Using the repr function we can reveal the hidden characters8.
repr(df1['Country'])
repr(df2['Country'])
Luckily, all unwanted hidden characters are identical across the countries. That is, the characters are "\xc2\xa0" and "\n". Using the replace function we could remove this part.
df1.head()
df1.replace(["\n"],[""], regex=True, inplace=True)
df1.replace(["\xc2\xa0"], [""], regex=True, inplace=True)
repr(df1['Country'])
df1.head()
Alright. To inspect if it worked, we could use repr function again and should now see that the undesired characters are removed. Using the set function again we can see now that there are quite some countries that overlap:
set(df1['Country']) & set(df2['Country'])
Now it is about time to merge the two tables. A few countries have NaNs but in these cases for the expenditure data there were no values. We make a new DataFrame df3 from the merged data. After that we drop any rows where there are NaNs.
df3 = pd.merge(df1,df2, how='left', on='Country')
df3.dropna(how='any', inplace=True)
df3.shape
We managed to bring the data together. The data are ready for analyses and visualization. We could visually inspect the relation between different variables using a scatterplot. The package adjustText takes care that the country labels do not overlap9.
reload(sys)
sys.setdefaultencoding('utf8')
For the visualization, we will compute the average across years.
df3['Avg'] = df3.loc[:, ['y2013', 'y2014', 'y2015', 'y2016'] ].mean(axis=1)

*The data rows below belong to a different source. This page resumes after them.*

-- ==== Sys2Proof/Machine/Engine.lean ====
section
/-! DEFINITION. The closed-loop control engine (chapter 09): its instructions over data memory and accumulators, sections,
releases, classes, hand-over with preset and blend, and the oscillation detector. An engine command runs one instruction
of the section in progress; ecc says what a read of it met: 0 nothing, 1 a corrected single-bit error, 2 a double-bit
error at the first operand. Stalls are timing and change no value. -/

namespace Sys2Proof

def clsLFB : Nat := 0
def clsOFF : Nat := 1
def clsMPC : Nat := 2
def clsFALLBACK : Nat := 3
def clsFOLLOW : Nat := 4
def clsPROFILE : Nat := 5

/-- The Q9.30 bounds of an accumulator (R250). -/
def accMax : Int := 549755813887
def accMin : Int := -549755813888

/-- A signed half of a word. -/
def Word.half (w : Word) (hi : Bool) : Int := (if hi then w.extractLsb' 16 16 else w.extractLsb' 0 16).toInt
/-- A word with one half replaced. -/
def Word.setHalf (w : Word) (hi : Bool) (v : Int) : Word :=
  if hi then (BitVec.ofInt 16 v) ++ w.extractLsb' 0 16 else w.extractLsb' 16 16 ++ (BitVec.ofInt 16 v)

/-- A value scaled by 2^n, n of either sign, rounded under R10. -/
def scale2 (v n : Int) : Int := if 0 ≤ n then v * 2 ^ n.toNat else roundHalfEven v (2 ^ (-n).toNat)

/-- How a variant runs: normally, or as pass 1 of a hand-over, which reads the integrator word as 0 and stores nothing but
the output word (R271). -/
inductive EPass where
  | normal
  | preset (out : Nat) (integ : Option Nat)
deriving DecidableEq, Repr

end Sys2Proof

namespace Sys2Proof.Machine
namespace State

def modCl (s : State) (c : Fin 12) (g : Cluster → Cluster) : State := { s with clusters := s.clusters.modify c g }
def cl (s : State) (c : Fin 12) : Cluster := s.clusters.get c

/-- A word of data memory in the bank in use, past the write buffer (R254, R255). -/
def dmem (s : State) (c : Fin 12) (addr : Nat) : Word :=
  let x := s.cl c
  match x.wbuf with
  | some (a, w) => if a = addr then w else (if addr < 0x1000 then x.mem else if s.flag (CL_ENG_STAT_BANK c) then x.par1 else x.par0).get 0 addr
  | none => (if addr < 0x1000 then x.mem else if s.flag (CL_ENG_STAT_BANK c) then x.par1 else x.par0).get 0 addr

/-- An external writer, or the write buffer, writes data memory (R256). -/
def dput (s : State) (c : Fin 12) (addr : Nat) (w : Word) : State :=
  s.modCl c (fun x =>
    let y := if x.wbuf.map (·.1) = some addr then { x with wbuf := none } else x
    if addr < 0x1000 then { y with mem := y.mem.set 0 addr w }
    else if s.flag (CL_ENG_STAT_BANK c) then { y with par1 := y.par1.set 0 addr w } else { y with par0 := y.par0.set 0 addr w })
def dputN (s : State) (c : Fin 12) (addr v : Nat) : State := s.dput c addr (BitVec.ofNat 32 v)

We tune the axes and prepare the minimum and maximum values on the X- and Y-axis:
xmin=df3.Patientrights.min()-10
xmax=df3.Patientrights.max()+10
ymin=df3.Outcomes.min()-10
ymax=df3.Outcomes.max()+10
import matplotlib as mpl
import matplotlib.pyplot as plt
from adjustText import adjust_text
def plot_df3(adjust=True):
mpl.rcParams['font.size'] = 12.0
plt.figure(figsize = (14, 14))
plt.scatter(df3.Patientrights, df3.Outcomes, facecolors='none', edgecolors='red', linewidth=1.2, s=1*df3.Avg)
texts = []
plt.title('Relation between different health parameters')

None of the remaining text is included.